The move is driven by an urgent need for stability. Leonid Radvinsky, the Ukrainian-American billionaire who owned OnlyFans, died of cancer last month at the age of 43, leaving the future of one of Britain’s most profitable privately held businesses suddenly uncertain.
The choice of Architect Capital is not arbitrary. The firm has deep expertise in financial services, which aligns neatly with OnlyFans’ ambitions to offer banking products to its creators, many of whom have long struggled to access basic financial services because of the nature of their work.
The numbers behind OnlyFans are, by any measure, staggering. The platform posted revenues of $1.4bn in the year to 30th November 2024, with a pre-tax profit of $684m, up four per cent on the prior year. Payments to creators totalled $7.2bn over the same period, a rise of nearly ten per cent. Radvinsky personally collected $701m in dividends from the business in 2024 alone, on top of more than $1bn in such payments he had already received. The platform, run through its parent company Felix International, hosts 4.6m creator accounts, with performers keeping 80 per cent of subscription proceeds and the platform pocketing the remaining 20 per cent. It has 377m fan accounts in total.

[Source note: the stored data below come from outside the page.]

-- ==== Sys2Proof/Machine/Watches.lean ====
section
/-! DEFINITION. The watch unit's rows: WTS, WTQ, RLS, RLQ and SEEN_MARK_EXPIRY (08 R138 to R141). -/

namespace Sys2Proof.Machine

open Host (Outcome)

/-- A rule whose members that name a watch have their marks absent (08 R139, step 2). -/
def Rule.forgetWatch (k : Fin 4) (r : Rule) : Rule :=
  { r with members := r.members.map fun m => if m.watch = k then { m with mark := none } else m }

/-- A watch written (08 R139). -/
def setWatch (k : Fin 4) (w : Watch) (s : State) : State :=
  { s with wu := ⟨s.wu.watches.set k w, s.wu.rules.map (Rule.forgetWatch k)⟩ }

/-- WTS (08 R139): index, enabled, line, word, value, mask. -/
def execWts (f : Frame) (s : State) : Outcome State Fault Refusal :=
  onFrame 0x40 16 f s fun s =>
    if 3 < argument f 0 1 ∨ Config.lineSpace ≤ argument f 2 5 ∨ 15 < argument f 7 1 then
      answerStatus 0x40 f .BAD_ARGUMENT s
    else answerOk 0x40 f []
      (setWatch (Fin.ofNat 4 (argument f 0 1))
        ⟨argument f 1 1 % 2 == 1, BitVec.ofNat 34 (argument f 2 5), Fin.ofNat 16 (argument f 7 1),
          BitVec.ofNat 32 (argument f 8 4), BitVec.ofNat 32 (argument f 12 4)⟩ s)

/-- WTQ (08 R141): index. -/
def execWtq (f : Frame) (s : State) : Outcome State Fault Refusal :=
  onFrame 0x41 1 f s fun s =>
    if 3 < argument f 0 1 then answerStatus 0x41 f .BAD_ARGUMENT s
    else
      let k : Fin 4 := Fin.ofNat 4 (argument f 0 1)
      answerOk 0x41 f (watchBytes s.wu.watches[k]) s

/-- The member indices of an RLS: as many bytes as the member count gives (10 R163). -/
def memberArguments (f : Frame) : List Nat :=
  (List.range (argument f 2 1)).map fun i => argument f (3 + i) 1

/-- The argument checks of RLS but for the action (08 R140). -/
def ruleArgumentsOk (f : Frame) : Bool :=
  argument f 0 1 ≤ 1 && argument f 2 1 != 0 && argument f 2 1 ≤ 3 && (memberArguments f).all (· ≤ 3) &&
    decide (memberArguments f).Nodup && argument f 6 2 != 0

/-- A rule written, with every mark absent (08 R140). -/
def setRule (k : Fin 2) (r : Rule) (s : State) : State :=
  { s with wu := { s.wu with rules := s.wu.rules.set k r } }

/-- RLS (08 R140): index, flags, member count, members, window, action. -/
def execRls (f : Frame) (s : State) : Outcome State Fault Refusal :=
  onFrame 0x42 9 f s fun s =>
    match ruleArgumentsOk f, actionOfCode (argument f 8 1) with
    | true, some a =>
      answerOk 0x42 f []
        (setRule (Fin.ofNat 2 (argument f 0 1))
          ⟨argument f 1 1 % 2 == 1, (memberArguments f).map fun i => ⟨Fin.ofNat 4 i, none⟩, argument f 6 2, a,
            argument f 1 1 / 2 % 2 == 1⟩ s)
    | _, _ => answerStatus 0x42 f .BAD_ARGUMENT s

/-- RLQ (08 R141): index. -/
def execRlq (f : Frame) (s : State) : Outcome State Fault Refusal :=
  onFrame 0x43 1 f s fun s =>
    if 1 < argument f 0 1 then answerStatus 0x43 f .BAD_ARGUMENT s
    else
      let k : Fin 2 := Fin.ofNat 2 (argument f 0 1)
      answerOk 0x43 f (ruleBytes s.now s.wu.rules[k]) s

/-- The moment at which a member's mark expires; none where it is absent (08 R134). -/
def markExpiry (s : State) (k : Fin 2) (n : Nat) : Option Nat :=
  (s.wu.rules[k].members[n]?).bind (·.mark)

/-- A member's mark made absent. -/
def Rule.clearMark (r : Rule) (n : Nat) : Rule :=
  { r with members := r.members.modify n fun m => { m with mark := none } }

/-- SEEN_MARK_EXPIRY (08 R138): where the mark's expiry is reached the mark becomes absent, and nothing else is done.
A mark renewed in the meantime has a new expiry and stays, since the old one has no effect; before the expiry (log 3)
and on an absent mark (log 5) there is nothing to expire. -/
def execSeenMarkExpiry (k : Fin 2) (n : Fin 3) (s : State) : Outcome State Fault Refusal :=
  match markExpiry s k n.val with
  | some t => if t ≤ s.now then .next (setRule k (s.wu.rules[k].clearMark n.val) s) else .next s
  | none => .next s

end Sys2Proof.Machine
end

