-- ==== Sys2Proof/Machine/Core.lean ====
section
/-! DEFINITION. The machine as the host sees it. -/

def Sys2Proof.core : Host.Core :=
  { State := Sys2Proof.Machine.State
    Fault := Sys2Proof.Machine.Fault
    Refusal := Sys2Proof.Machine.Refusal
    step := Sys2Proof.Machine.step
    reset := Sys2Proof.Machine.State.reset }
end

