-- ==== Sys2Proof/Certificates/Slice0/Obligations.lean ====
section
/-! DEFINITION. The statements for the provers. Each says in its docstring which rules of spec/ it formalises, or which
log entry it rests on. -/

open Sys2Proof Sys2Proof.Machine Sys2Proof.Safety

/-! ## The step -/

/-- A step takes the command at the front of the queue and is that command's effect on the state with the queue's
rest. (The form of a block's model.) -/
def Obligations.StepRunsTheFrontCommand : Prop :=
  ∀ (c : Instr) (rest : List Instr) (s : State), s.pending = c :: rest → step s = exec c { s with pending := rest }

/-- No command touches the queue of the commands that wait. (The form of a block's model.) -/
def Obligations.CommandsLeaveTheQueue : Prop :=
  ∀ (c : Instr) (s t : State), exec c s = .next t → t.pending = s.pending

/-! ## Frames (10 R153 to R155) -/

/-- The frame of every well-formed frame command, read again, is that command (10 R153, R154, section 10.3; the rows
that are no frames write none). -/
def Obligations.FramesReadBack : Prop :=
  ∀ i : Instr, i.wellFormed = true → ∀ n bytes, encodeFrame i = some (n, bytes) →
    decodeFrame n bytes (upstreamFirstOf i) = some i

/-- Every CS_N low period with an SCK edge is read into one well-formed command, and the command's own frame is that
period again (10 R153, R154, checks 1 and 2). -/
def Obligations.EveryFrameIsACommand : Prop :=
  ∀ (n : Nat) (bytes : List Byte) (b : Bool), n ≠ 0 → bytes.length = n / 8 →
    ∃ i, decodeFrame n bytes b = some i ∧ i.wellFormed = true ∧ encodeFrame i = some (n, bytes)

/-- A frame that a reset met, or that began or ends while the device is held, is not taken: the frame is over and nothing
else changes (10 R155, R160). Checks 1 to 3 of 10 R154: a frame of a known command with too few argument bytes, or of
more than 24 bytes, and a frame of fewer than 16 bits or of no whole bytes, is answered BAD_FRAME; a whole frame with no
command code UNKNOWN. The record echoes as many of code and sequence as were received, with no reason and an all-zero
result, and nothing is acted on. -/
def Obligations.FramesAreChecked : Prop :=
  (∀ (i : Instr) (s : State), (encodeFrame i).isSome = true →
     (s.held = true ∨ ∃ r, s.mp.frame = some ⟨r, false⟩) →
     exec i s = .next { s with mp := { s.mp with frame := none } }) ∧
  ((∀ (i : Instr) (code : Byte) (n : Nat) (f : Frame) (s : State), frameRow i = some (code, n, f) → takesFrames s →
      (f.tail.length < n ∨ 24 < f.tail.length + 2) →
      exec i s = .next (answered s code f .BAD_FRAME none noResult)) ∧
   ((∀ (n : Nat) (bytes : List Byte) (s : State), takesFrames s → 1 ≤ n →
      (n < 16 ∨ n % 8 ≠ 0 ∨ 192 < n) →
      exec (.badFrame n bytes) s = .next { s with mp :=
        ⟨⟨if 16 ≤ n then bytes.getD 1 0 else 0, if 8 ≤ n then bytes.getD 0 0 else 0, .BAD_FRAME, none, noResult⟩, none⟩ }) ∧
    (∀ (code : Byte) (f : Frame) (s : State), takesFrames s → wholeFrame f 0 → isCommandCode code = false →
      exec (.unknownCommand code f) s = .next (answered s code f .UNKNOWN none noResult))))

/-- The falling edge of CS_N takes the record as it stands into the frame, and a frame begun in reset will not be taken;
MISO then carries the record's 20 bytes in the order of section 10.7 and 0x00 for every further byte, and is
high-impedance in reset. A well-formed RPY leaves the record as it was (10 R155, R160, R163). What MISO carries in the
rest of a frame that a reset met is the model's choice: the record latched at the falling edge (log 13). -/
def Obligations.MisoCarriesTheRecord : Prop :=
  (∀ s : State, exec .csNFallingEdge s = .next { s with mp := { s.mp with frame := some ⟨s.mp.reply, !s.held⟩ } }) ∧
  (∀ (s : State) (r : ReplyRecord) (b : Bool) (n : Nat), s.mp.frame = some ⟨r, b⟩ → s.held = false →
    misoByte s n = some (
      if n = 0 then r.sequenceEcho
      else if n = 1 then r.commandCode
      else if n = 2 then BitVec.ofNat 8 r.status.code
      else if n = 3 then BitVec.ofNat 8 ((r.reason.map Reason.code).getD 0)
      else if n < 20 then r.result.toList.getD (n - 4) 0
      else 0)) ∧
  (∀ (s : State) (n : Nat), s.held = true → misoByte s n = none) ∧
  (∀ (f : Frame) (s : State), takesFrames s → wholeFrame f 0 →
    exec (.rpy f) s = .next { s with mp := { s.mp with frame := none } })

/-! ## Status and configuration (10 R156 to R158) -/

/-- STS answers OK with the items of 10 R156 at the places of section 10.7, and changes nothing but the reply record.
The hypotheses are the ranges the manual gives the items. -/
def Obligations.StatusIsReported : Prop :=
  ∀ (f : Frame) (s : State), takesFrames s → wholeFrame f 0 → s.ec.stack.length ≤ 4 → s.ip.free.length ≤ 15 →
    s.ip.retiring.length ≤ 15 → s.holds.length ≤ 32 → s.dp.tracker.length ≤ 64 → s.dp.quarantine.length ≤ 64 →
    ∃ t, exec (.sts f) s = .next t ∧ answersOk s 0x02 f t ∧
      bits t 0 0 3 = s.ec.stack.length ∧
      bits t 0 3 2 = ((innermostState s).map EpochState.code).getD 0 ∧
      bits t 0 5 1 = (if s.ss.sweeping then 1 else 0) ∧
      bits t 0 6 1 = (if s.upLink = .UP then 1 else 0) ∧
      bits t 0 7 1 = (if s.dp.link = .UP then 1 else 0) ∧
      bits t 1 0 4 = s.ip.free.length ∧ bits t 1 4 4 = s.ip.retiring.length ∧
      field t 2 3 = (if s.ss.sweeping then s.ss.position.toNat else 0) ∧
      field t 5 2 = s.ss.pass.toNat ∧ field t 7 1 = s.holds.length ∧
      field t 8 1 = s.dp.tracker.length ∧ field t 9 1 = s.dp.quarantine.length ∧ field t 10 6 = 0

/-- RCF: a code above 5 gives BAD_ARGUMENT; else OK, the item's code and its value, every other result byte 0 (10 R157,
section 10.7). Nothing but the reply record changes. -/
def Obligations.ConfigurationIsRead : Prop :=
  ∀ (f : Frame) (s : State), takesFrames s → wholeFrame f 1 → configLawful s →
    (5 < argument f 0 1 → exec (.rcf f) s = .next (answered s 0x03 f .BAD_ARGUMENT none noResult)) ∧
    (argument f 0 1 ≤ 5 → ∃ t, exec (.rcf f) s = .next t ∧ answersOk s 0x03 f t ∧
      field t 0 1 = argument f 0 1 ∧ field t 4 12 = 0 ∧
      (argument f 0 1 = 0 → field t 1 3 = s.cfg.capturePolicy.code) ∧
      (argument f 0 1 = 1 → field t 1 3 = s.cfg.holdLimit) ∧
      (argument f 0 1 = 2 → field t 1 3 = s.cfg.downTimeout) ∧
      (argument f 0 1 = 3 → field t 1 3 = s.cfg.lowWater) ∧
      (argument f 0 1 = 4 → field t 1 3 = s.cfg.alertMask.toNat) ∧
      (argument f 0 1 = 5 → field t 1 3 = s.cfg.lineEnable.toNat))
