/-! ### removeNewest -/

@[simp] theorem removeNewest_pending (w : Bool) (s : State) :
    (removeNewest w s).pending = s.pending := by simp [removeNewest]
@[simp] theorem removeNewest_now (w : Bool) (s : State) :
    (removeNewest w s).now = s.now := by simp [removeNewest]
@[simp] theorem removeNewest_held (w : Bool) (s : State) :
    (removeNewest w s).held = s.held := by simp [removeNewest]
@[simp] theorem removeNewest_pins (w : Bool) (s : State) :
    (removeNewest w s).pins = s.pins := by simp [removeNewest]
@[simp] theorem removeNewest_upLink (w : Bool) (s : State) :
    (removeNewest w s).upLink = s.upLink := by simp [removeNewest]
@[simp] theorem removeNewest_regions (w : Bool) (s : State) :
    (removeNewest w s).regions = s.regions := by simp [removeNewest]
@[simp] theorem removeNewest_stamps (w : Bool) (s : State) :
    (removeNewest w s).stamps = s.stamps := by simp [removeNewest]
@[simp] theorem removeNewest_ec_counter (w : Bool) (s : State) :
    (removeNewest w s).ec.counter = s.ec.counter := by simp [removeNewest, mapInnermost]
@[simp] theorem removeNewest_ec_closingOrigin (w : Bool) (s : State) :
    (removeNewest w s).ec.closingOrigin = s.ec.closingOrigin := by simp [removeNewest, mapInnermost]
@[simp] theorem removeNewest_ec_sequencer (w : Bool) (s : State) :
    (removeNewest w s).ec.sequencer = s.ec.sequencer := by simp [removeNewest, mapInnermost]
@[simp] theorem removeNewest_jr_tail (w : Bool) (s : State) :
    (removeNewest w s).jr.tail = s.jr.tail := by simp [removeNewest]
@[simp] theorem removeNewest_ip (w : Bool) (s : State) :
    (removeNewest w s).ip = s.ip := by simp [removeNewest]
@[simp] theorem removeNewest_ss (w : Bool) (s : State) :
    (removeNewest w s).ss = s.ss := by simp [removeNewest]
@[simp] theorem removeNewest_contexts (w : Bool) (s : State) :
    (removeNewest w s).contexts = s.contexts := by simp [removeNewest]
@[simp] theorem removeNewest_lht (w : Bool) (s : State) :
    (removeNewest w s).lht = s.lht := by simp [removeNewest]
@[simp] theorem removeNewest_holds (w : Bool) (s : State) :
    (removeNewest w s).holds = s.holds := by simp [removeNewest]
@[simp] theorem removeNewest_dp (w : Bool) (s : State) :
    (removeNewest w s).dp = s.dp := by simp [removeNewest]
@[simp] theorem removeNewest_wu (w : Bool) (s : State) :
    (removeNewest w s).wu = s.wu := by simp [removeNewest]
@[simp] theorem removeNewest_cfg (w : Bool) (s : State) :
    (removeNewest w s).cfg = s.cfg := by simp [removeNewest]
@[simp] theorem removeNewest_mp (w : Bool) (s : State) :
    (removeNewest w s).mp = s.mp := by simp [removeNewest]
@[simp] theorem removeNewest_upTx (w : Bool) (s : State) :
    (removeNewest w s).upTx = s.upTx := by simp [removeNewest]
@[simp] theorem removeNewest_downTx (w : Bool) (s : State) :
    (removeNewest w s).downTx = s.downTx := by simp [removeNewest]
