-- ==== Sys2Proof/Laws/Frames.lean ====
section
/-! SUPPORT. What the taking of a frame can do (10 R153 to R155). -/

namespace Sys2Proof.Machine

variable {code : Byte} {n : Nat} {f : Frame} {s : State}
  {act : State → Host.Outcome State Fault Refusal}

/-- A frame that is not taken ends and does nothing else. -/
theorem onFrame_notTaken (h : frameTaken s = false) : onFrame code n f s act = .next (closeFrame s) := by
  simp [onFrame, h]

/-- A frame that fails check 1 or 3. -/
theorem onFrame_bad (h : frameTaken s = true) (hf : Config.frameBytes < f.tail.length + 2 ∨ f.tail.length < n) :
    onFrame code n f s act = answerStatus code f .BAD_FRAME (closeFrame s) := by
  simp [onFrame, h, frameTooLong, hf]

/-- A frame that passes checks 1 and 3. -/
theorem onFrame_whole (h : frameTaken s = true) (h1 : n ≤ f.tail.length)
    (h2 : f.tail.length + 2 ≤ Config.frameBytes) : onFrame code n f s act = act (closeFrame s) := by
  have h3 : ¬ (Config.frameBytes < f.tail.length + 2 ∨ f.tail.length < n) := by omega
  simp only [onFrame, h, frameTooLong, Bool.not_true, Bool.false_eq_true, if_false, Bool.or_eq_true,
    decide_eq_true_eq, if_neg h3]

/-- One of the three happens. -/
theorem onFrame_cases (code : Byte) (n : Nat) (f : Frame) (s : State)
    (act : State → Host.Outcome State Fault Refusal) :
    (frameTaken s = false ∧ onFrame code n f s act = .next (closeFrame s)) ∨
    (frameTaken s = true ∧ onFrame code n f s act = answerStatus code f .BAD_FRAME (closeFrame s)) ∨
    (frameTaken s = true ∧ onFrame code n f s act = act (closeFrame s)) := by
  cases h : frameTaken s with
  | false => exact Or.inl ⟨rfl, onFrame_notTaken h⟩
  | true =>
    by_cases hf : Config.frameBytes < f.tail.length + 2 ∨ f.tail.length < n
    · exact Or.inr (Or.inl ⟨rfl, onFrame_bad h hf⟩)
    · rw [not_or, not_lt, not_lt] at hf
      exact Or.inr (Or.inr ⟨rfl, onFrame_whole h hf.2 hf.1⟩)

theorem answerOk_eq (code : Byte) (f : Frame) (bs : List Byte) (s : State) :
    answerOk code f bs s = .next { s with mp := { s.mp with reply := ⟨f.seq, code, .OK, none, resultOf bs⟩ } } := rfl

theorem answerStatus_eq (code : Byte) (f : Frame) (st : ReplyStatus) (s : State) :
    answerStatus code f st s = .next { s with mp := { s.mp with reply := ⟨f.seq, code, st, none, resultOf []⟩ } } := rfl

theorem answerRefused_eq (code : Byte) (f : Frame) (r : Reason) (s : State) :
    answerRefused code f r s =
      .next { s with mp := { s.mp with reply := ⟨f.seq, code, .REFUSED, some r, resultOf []⟩ } } := rfl

end Sys2Proof.Machine
end

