-- ==== Sys2Proof/Laws/PerInstr.lean ====
section
/-! SUPPORT. Per command: a well-formed frame, written out and read again, is the same command (10 R153, R154 and
section 10.3); the rows that are no frames write none. -/

namespace Sys2Proof.Laws.FrameRoundTrip

/-- The frame of a well-formed command, read again, is the command. -/
def Statement (i : Instr) : Prop :=
  i.wellFormed = true → ∀ bits bytes, encodeFrame i = some (bits, bytes) →
    decodeFrame bits bytes (upstreamFirstOf i) = some i

/-- A frame of at most 24 whole bytes passes check 1 of 10 R154. -/
theorem goodBitCount (f : Frame) (h : f.fits = true) : badBitCount (8 * (f.tail.length + 2)) = false := by
  have h := of_decide_eq_true h
  simp only [Config.frameBytes] at h
  have h1 : ¬ 8 * (f.tail.length + 2) < 16 := by omega
  have h2 : 8 * (f.tail.length + 2) % 8 = 0 := by omega
  have h3 : ¬ 8 * 24 < 8 * (f.tail.length + 2) := by omega
  simp [badBitCount, Config.frameBytes, h1, h2, h3]

/-- A whole frame of a code that `commandOf` knows is read as its command. -/
theorem known {code : Byte} {f : Frame} {b : Bool} {i : Instr} (hc : commandOf code f b = some i)
    (hf : f.fits = true) : decodeFrame (frameOf code f).1 (frameOf code f).2 b = some i := by
  obtain ⟨seq, tail⟩ := f
  simp [decodeFrame, frameOf, goodBitCount _ hf, hc]

/-- Whether a byte is a command code does not depend on the rest of the frame. -/
theorem commandOf_isSome (code : Byte) (f : Frame) (b : Bool) :
    (commandOf code f b).isSome = isCommandCode code := by
  unfold isCommandCode commandOf
  split <;> rfl

/-- A row that is no frame satisfies the statement: it writes nothing. -/
theorem noFrame {i : Instr} (h : encodeFrame i = none) : Statement i := by
  intro _ bits bytes hb
  simp [h] at hb

/-- A row of a known code satisfies the statement. -/
theorem ofKnown {i : Instr} (code : Byte) (f : Frame) (he : encodeFrame i = some (frameOf code f))
    (hc : commandOf code f (upstreamFirstOf i) = some i) (hw : i.wellFormed = true → f.fits = true) : Statement i := by
  intro h bits bytes hb
  rw [he] at hb
  simp only [Option.some.injEq] at hb
  have := known hc (hw h)
  rwa [hb] at this

theorem rpy (f : Frame) : Statement (.rpy f) := ofKnown 0x01 f rfl rfl id

theorem sts (f : Frame) : Statement (.sts f) := ofKnown 0x02 f rfl rfl id

theorem rcf (f : Frame) : Statement (.rcf f) := ofKnown 0x03 f rfl rfl id

theorem wcf (f : Frame) : Statement (.wcf f) := ofKnown 0x04 f rfl rfl id

theorem rgi (f : Frame) : Statement (.rgi f) := ofKnown 0x10 f rfl rfl id

theorem rgr (f : Frame) : Statement (.rgr f) := ofKnown 0x11 f rfl rfl id

theorem rgm (f : Frame) : Statement (.rgm f) := ofKnown 0x12 f rfl rfl id

theorem rgq (f : Frame) : Statement (.rgq f) := ofKnown 0x13 f rfl rfl id

theorem mrk (f : Frame) : Statement (.mrk f) := ofKnown 0x20 f rfl rfl id

theorem cmt (f : Frame) : Statement (.cmt f) := ofKnown 0x21 f rfl rfl id

theorem rbk (f : Frame) : Statement (.rbk f) := ofKnown 0x22 f rfl rfl id

theorem abn (f : Frame) : Statement (.abn f) := ofKnown 0x23 f rfl rfl id

theorem dsc (f : Frame) : Statement (.dsc f) := ofKnown 0x24 f rfl rfl id

theorem epq (f : Frame) : Statement (.epq f) := ofKnown 0x25 f rfl rfl id

theorem jst (f : Frame) : Statement (.jst f) := ofKnown 0x30 f rfl rfl id

theorem jrq (f : Frame) : Statement (.jrq f) := ofKnown 0x31 f rfl rfl id

theorem jrd (f : Frame) : Statement (.jrd f) := ofKnown 0x32 f rfl rfl id

theorem evp (f : Frame) : Statement (.evp f) := ofKnown 0x38 f rfl rfl id

theorem wts (f : Frame) : Statement (.wts f) := ofKnown 0x40 f rfl rfl id

theorem wtq (f : Frame) : Statement (.wtq f) := ofKnown 0x41 f rfl rfl id

theorem rls (f : Frame) : Statement (.rls f) := ofKnown 0x42 f rfl rfl id

theorem rlq (f : Frame) : Statement (.rlq f) := ofKnown 0x43 f rfl rfl id

theorem drs (f : Frame) (b : Bool) : Statement (.drs f b) := ofKnown 0x5A f rfl rfl id

theorem badFrame (bits : Nat) (bytes : List Byte) : Statement (.badFrame bits bytes) := by
  intro h n l hb
  simp only [encodeFrame, Option.some.injEq, Prod.mk.injEq] at hb
  obtain ⟨rfl, rfl⟩ := hb
  simp only [Instr.wellFormed, Bool.and_eq_true, bne_iff_ne] at h
  simp [decodeFrame, h.1.1, h.1.2]

theorem unknownCommand (code : Byte) (f : Frame) : Statement (.unknownCommand code f) := by
  intro h n l hb
  simp only [encodeFrame, Option.some.injEq] at hb
  simp only [Instr.wellFormed, Bool.and_eq_true, Bool.not_eq_true'] at h
  obtain ⟨seq, tail⟩ := f
  have hn : ∀ b, commandOf code ⟨seq, tail⟩ b = none := fun b => by
    have := commandOf_isSome code ⟨seq, tail⟩ b
    rw [h.2] at this
    simpa using this
  simp only [frameOf, Prod.mk.injEq] at hb
  obtain ⟨rfl, rfl⟩ := hb
  simp [decodeFrame, goodBitCount _ h.1, hn]

theorem powerOn : Statement (.powerOn) := noFrame rfl

theorem rstNReset : Statement (.rstNReset) := noFrame rfl

theorem resetEnd (b : Bool) : Statement (.resetEnd b) := noFrame rfl

theorem controlLineLevelChange (l : ControlLine) (b : Bool) : Statement (.controlLineLevelChange l b) := noFrame rfl

theorem markNFallingEdge : Statement (.markNFallingEdge) := noFrame rfl

theorem undoNFallingEdge : Statement (.undoNFallingEdge) := noFrame rfl

theorem filterReArm (l : ControlLine) : Statement (.filterReArm l) := noFrame rfl

theorem upstreamLinkDown : Statement (.upstreamLinkDown) := noFrame rfl

theorem upstreamLinkUp : Statement (.upstreamLinkUp) := noFrame rfl

theorem downstreamLinkDown : Statement (.downstreamLinkDown) := noFrame rfl

theorem downstreamLinkUp : Statement (.downstreamLinkUp) := noFrame rfl

theorem readRequest (t : HostTag) (l : Line) : Statement (.readRequest t l) := noFrame rfl

theorem writeRequest (t : HostTag) (l : Line) (m : Mask) (d : Data) : Statement (.writeRequest t l m d) := noFrame rfl

theorem readReply (t : DownTag) (r : ReadResult) : Statement (.readReply t r) := noFrame rfl

theorem writeReply (t : DownTag) (r : WriteResult) : Statement (.writeReply t r) := noFrame rfl

theorem downstreamTimeout (t : DownTag) : Statement (.downstreamTimeout t) := noFrame rfl

theorem holdExpiry (t : HostTag) : Statement (.holdExpiry t) := noFrame rfl

theorem seenMarkExpiry (k : Fin 2) (n : Fin 3) : Statement (.seenMarkExpiry k n) := noFrame rfl

theorem scrubberVisit : Statement (.scrubberVisit) := noFrame rfl

theorem drainCompletion : Statement (.drainCompletion) := noFrame rfl

theorem rollbackEnd : Statement (.rollbackEnd) := noFrame rfl

theorem captureDecision (t : HostTag) : Statement (.captureDecision t) := noFrame rfl

theorem forwardReadIssue (t : HostTag) : Statement (.forwardReadIssue t) := noFrame rfl

theorem restoreWriteIssue : Statement (.restoreWriteIssue) := noFrame rfl

theorem csNFallingEdge : Statement (.csNFallingEdge) := noFrame rfl

end Sys2Proof.Laws.FrameRoundTrip
end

The current minority stake talks represent a notable scaling back of ambitions. In January, OnlyFans was reported to be in discussions with Architect about selling a majority stake of 60 per cent. Before that, the company had explored a sale to a consortium led by Forest Road Company, a Los Angeles-based investment firm. Neither deal materialised.
OnlyFans has built an enormously lucrative business on content that mainstream finance has long refused to touch. Now, with its owner gone and a $3bn valuation on the table, it is looking for the kind of respectable institutional backing that might finally persuade the banks to take its calls.